[XML-SIG] losing cdata tag

Paul Tremblay phthenry@earthlink.net
Fri, 31 May 2002 15:20:47 -0400


> 
> Now, this is *really* surprising, since, in
> 
> http://mail.python.org/pipermail/xml-sig/2002-May/007750.html
> 
> you reported that this very code executes sucessfully (even though not
> with the desired result).
> 
> Can you please double-check that you are executing the code that you
> said you are executing?

Sorry if I didn't make this clear from the start. There were two
sets of code. The code you mentioned above I got off python
cookbook. I have just tried this code, and hot this result:

<?xml version="1.0" encoding="iso-8859-1"?>
<foo>
&lt;some text&gt;
</foo>

So the CDATA is escaped! (Though it would be nice to have the
characters unescaped but enclosed in CDATA tags; that way it is
easier to go back and change things on your xml doc before final
output.)

The other set of code apparently uses a different library.
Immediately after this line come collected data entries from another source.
-- ==== Sys2Proof/Laws/KeepsVector.lean ====
section
/-! SUPPORT. Every operation of Machine/Vector.lean keeps what Keeps says. -/

namespace Sys2Proof.Machine

theorem execTMma_keeps {s0 s : State} (hk : Keeps s0 s) (core : CoreId) : KeepsR s0 (execTMma core s) := by
  unfold execTMma
  repeat' first
    | with_reducible assumption | intro _ | with_reducible apply State.countGlare_keeps | with_reducible apply State.kernelFlags_keeps
    | with_reducible apply State.reflectTile_keeps | with_reducible apply State.setB_keeps | with_reducible apply State.setCore_keeps
    | with_reducible apply State.tile_keeps | with_reducible apply Keeps.ite

theorem execTCvt_keeps {s0 s : State} (hk : Keeps s0 s) (core : CoreId) : KeepsR s0 (execTCvt core s) := by
  unfold execTCvt
  repeat' first
    | with_reducible assumption | intro _ | with_reducible apply State.setCore_keeps | with_reducible apply State.spacePut_keeps
    | with_reducible apply State.tile_keeps | with_reducible apply Keeps.foldl | with_reducible apply Keeps.ite

theorem State.vop_keeps {s0 s : State} (hk : Keeps s0 s) (core : CoreId) (fn : Nat) (f : State → KernelSt → CoreSt → Vop → State) (hf : ∀ t k x v, Keeps s0 t → Keeps s0 (f t k x v)) : KeepsR s0 (State.vop s core fn f) := by
  unfold State.vop
  refine State.tile_keeps hk _ _ _ (fun t k x w ht => ?_)
  dsimp only
  split
  · exact ht
  · exact hf _ _ _ _ ht

theorem State.vopMap_keeps {s0 s : State} (hk : Keeps s0 s) (core : CoreId) (fn : Nat) (f : Fmt → Nat → Nat → Nat → Nat) : KeepsR s0 (State.vopMap s core fn f) := by
  unfold State.vopMap
  repeat' first
    | with_reducible assumption | intro _ | with_reducible apply State.kernelFlags_keeps | with_reducible apply State.setCore_keeps
    | with_reducible apply State.vop_keeps

theorem State.vopReduce_keeps {s0 s : State} (hk : Keeps s0 s) (core : CoreId) (fn : Nat) (f : CoreSt → Vop → Nat) : KeepsR s0 (State.vopReduce s core fn f) := by
  unfold State.vopReduce
  repeat' first
    | with_reducible assumption | intro _ | with_reducible apply State.setCore_keeps | with_reducible apply State.vop_keeps

theorem execTVopAdd_keeps {s0 s : State} (hk : Keeps s0 s) (core : CoreId) : KeepsR s0 (execTVopAdd core s) := by
  unfold execTVopAdd
  repeat' first
    | with_reducible assumption | with_reducible apply State.vopMap_keeps

theorem execTVopSub_keeps {s0 s : State} (hk : Keeps s0 s) (core : CoreId) : KeepsR s0 (execTVopSub core s) := by
  unfold execTVopSub
  repeat' first
    | with_reducible assumption | with_reducible apply State.vopMap_keeps

theorem execTVopMul_keeps {s0 s : State} (hk : Keeps s0 s) (core : CoreId) : KeepsR s0 (execTVopMul core s) := by
  unfold execTVopMul
  repeat' first
    | with_reducible assumption | with_reducible apply State.vopMap_keeps

theorem execTVopFma_keeps {s0 s : State} (hk : Keeps s0 s) (core : CoreId) : KeepsR s0 (execTVopFma core s) := by
  unfold execTVopFma
  repeat' first
    | with_reducible assumption | with_reducible apply State.vopMap_keeps

theorem execTVopFnma_keeps {s0 s : State} (hk : Keeps s0 s) (core : CoreId) : KeepsR s0 (execTVopFnma core s) := by
  unfold execTVopFnma
  repeat' first
    | with_reducible assumption | with_reducible apply State.vopMap_keeps

theorem execTVopMax_keeps {s0 s : State} (hk : Keeps s0 s) (core : CoreId) : KeepsR s0 (execTVopMax core s) := by
  unfold execTVopMax
  repeat' first
    | with_reducible assumption | with_reducible apply State.vopMap_keeps

theorem execTVopMin_keeps {s0 s : State} (hk : Keeps s0 s) (core : CoreId) : KeepsR s0 (execTVopMin core s) := by
  unfold execTVopMin
  repeat' first
    | with_reducible assumption | with_reducible apply State.vopMap_keeps

theorem execTVopDiv_keeps {s0 s : State} (hk : Keeps s0 s) (core : CoreId) : KeepsR s0 (execTVopDiv core s) := by
  unfold execTVopDiv
  repeat' first
    | with_reducible assumption | with_reducible apply State.vopMap_keeps

theorem execTVopSqrt_keeps {s0 s : State} (hk : Keeps s0 s) (core : CoreId) : KeepsR s0 (execTVopSqrt core s) := by
  unfold execTVopSqrt
  repeat' first
    | with_reducible assumption | with_reducible apply State.vopMap_keeps

theorem execTVopAbs_keeps {s0 s : State} (hk : Keeps s0 s) (core : CoreId) : KeepsR s0 (execTVopAbs core s) := by
  unfold execTVopAbs
  repeat' first
    | with_reducible assumption | with_reducible apply State.vopMap_keeps

theorem execTVopNeg_keeps {s0 s : State} (hk : Keeps s0 s) (core : CoreId) : KeepsR s0 (execTVopNeg core s) := by
  unfold execTVopNeg
  repeat' first
    | with_reducible assumption | with_reducible apply State.vopMap_keeps

theorem execTVopMov_keeps {s0 s : State} (hk : Keeps s0 s) (core : CoreId) : KeepsR s0 (execTVopMov core s) := by
  unfold execTVopMov
  repeat' first
    | with_reducible assumption | with_reducible apply State.vopMap_keeps

theorem execTVopClr_keeps {s0 s : State} (hk : Keeps s0 s) (core : CoreId) : KeepsR s0 (execTVopClr core s) := by
  unfold execTVopClr
  repeat' first
    | with_reducible assumption | intro _ | with_reducible apply State.setCore_keeps | with_reducible apply State.vop_keeps

theorem execTVopDot_keeps {s0 s : State} (hk : Keeps s0 s) (core : CoreId) : KeepsR s0 (execTVopDot core s) := by
  unfold execTVopDot
  repeat' first
    | with_reducible assumption | with_reducible apply State.vopReduce_keeps

theorem execTVopRsum_keeps {s0 s : State} (hk : Keeps s0 s) (core : CoreId) : KeepsR s0 (execTVopRsum core s) := by
  unfold execTVopRsum
  repeat' first
    | with_reducible assumption | with_reducible apply State.vopReduce_keeps

theorem execTVopRmax_keeps {s0 s : State} (hk : Keeps s0 s) (core : CoreId) : KeepsR s0 (execTVopRmax core s) := by
  unfold execTVopRmax
  repeat' first
    | with_reducible assumption | with_reducible apply State.vopReduce_keeps

end Sys2Proof.Machine
end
I had
been using this code for my parsing, and saw that it wasn't
escaping the CDATA. This code must somehow be broken.

I am a big unfamiliar with the "good" code. I suppose it follows
all of the SAX protocols. However, I notice that it is very, very
slow. It took around 15 seconds just to parse the above data!
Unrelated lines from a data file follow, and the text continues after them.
-- ==== Sys2Proof/Laws/KeepsRegRead.lean ====
section
/-! SUPPORT. Every operation of Machine/RegRead.lean keeps what Keeps says. -/

namespace Sys2Proof.Machine

theorem State.countReplays_keeps {s0 s : State} (hk : Keeps s0 s) (link : Nat) : Keeps s0 (State.countReplays s link) := by
  unfold State.countReplays
  repeat' first
    | with_reducible assumption | with_reducible apply State.incErr_keeps | with_reducible apply State.nextFree_keeps

theorem State.regRead_keeps {s0 s : State} (hk : Keeps s0 s) (r : RegId) : Keeps s0 (State.regRead s r).1 := by
  unfold State.regRead
  repeat' first
    | with_reducible assumption | with_reducible apply State.countReplays_keeps | with_reducible apply State.nextFree_keeps
    | with_reducible apply Keeps.ite | with_reducible apply Keeps.ite_fst

theorem State.readClears_keeps {s0 s : State} (hk : Keeps s0 s) (req : Req) (r : RegId) (bits : Nat) : Keeps s0 (State.readClears s req r bits) := by
  unfold State.readClears
  repeat' first
    | with_reducible assumption | with_reducible apply Keeps.writeReg | with_reducible apply Keeps.ite

theorem State.regAccess_keeps {s0 s : State} (hk : Keeps s0 s) (req : Req) (r : RegId) (byte : Nat) (size : Nat) : Keeps s0 (State.regAccess s req r byte size).1 := by
  unfold State.regAccess
  repeat' first
    | with_reducible assumption | (intro v; clear_value v) | with_reducible apply State.readClears_keeps | with_reducible apply State.regRead_keeps
    | with_reducible refine KeepsMk.of ?_ | with_reducible apply Keeps.ite_fst | lift_lets -underBinder
    | simp -proj only [Keeps.mk_eq, TierSt.frames_mk]

theorem State.readAccess_keeps {s0 s : State} (hk : Keeps s0 s) (req : Req) (off : Nat) (size : Nat) : Keeps s0 (State.readAccess s req off size).1 := by
  unfold State.readAccess
  repeat' first
    | with_reducible assumption | with_reducible apply State.nextFree_keeps | with_reducible apply State.regAccess_keeps
    | with_reducible refine Keeps.fst ?_ (by assumption) | with_reducible apply Keeps.ite_fst | lift_lets -underBinder | dsimp -zeta only | split

theorem State.answer_keeps {s0 s : State} (hk : Keeps s0 s) (req : Req) (off : Nat) (z_ : Answer) : Keeps s0 (State.answer s req off z_) := by
  unfold State.answer
  repeat' first
    | with_reducible assumption | with_reducible apply State.send_keeps | split

theorem State.readFor_keeps {s0 s : State} (hk : Keeps s0 s) (req : Req) (off : Nat) (size : Nat) : Keeps s0 (State.readFor s req off size) := by
  unfold State.readFor
  repeat' first
    | with_reducible assumption | with_reducible apply State.answer_keeps | with_reducible apply State.readAccess_keeps

theorem execReadLoLatch_keeps {s0 s : State} (hk : Keeps s0 s) (req : Req) (off : Nat) : KeepsR s0 (execReadLoLatch req off s) := by
  unfold execReadLoLatch
  repeat' first
    | with_reducible assumption | with_reducible apply State.readFor_keeps | with_reducible apply KeepsR.next

theorem execReadClear_keeps {s0 s : State} (hk : Keeps s0 s) (req : Req) (off : Nat) (size : Nat) : KeepsR s0 (execReadClear req off size s) := by
  unfold execReadClear
  repeat' first
    | with_reducible assumption | with_reducible apply State.readFor_keeps | with_reducible apply KeepsR.next

end Sys2Proof.Machine
end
Any thoughts as to why the "bad" code is bad would help me. 

Thanks

Paul

##############################

# This code does not escape the CDATA.
# It is the code I have been working with 
# all along

#!/usr/bin/python

from xml.sax import saxutils


from xml.sax import make_parser
from xml.sax.handler import feature_namespaces


class CopyTree(saxutils.DefaultHandler):
        def __init__(self):
                self.character = ""
 

        def startElement(self, name, attrs):
                
                print "<" + name,
                for theKey in attrs.keys():
                                print " " + theKey + "=\"" + attrs[theKey] + "\"",
                print  ">",

        def characters(self, ch):
                self.character = self.character + ch
                

        def endElement(self, name):
                print self.character + "</" + name + ">",
                self.character=""

parser = make_parser()

#Tell the parser we are not interested in XML namespaces
parser.setFeature(feature_namespaces, 0)

# Create the handler
dhObj = CopyTree()

# Tell the parser to use our handler
parser.setContentHandler(dhObj)

# Parse the input
file = "/home/paul/paultemp/test.xml"

parser.parse(file)







-- 

************************
*Paul Tremblay         *
*phthenry@earthlink.net*
************************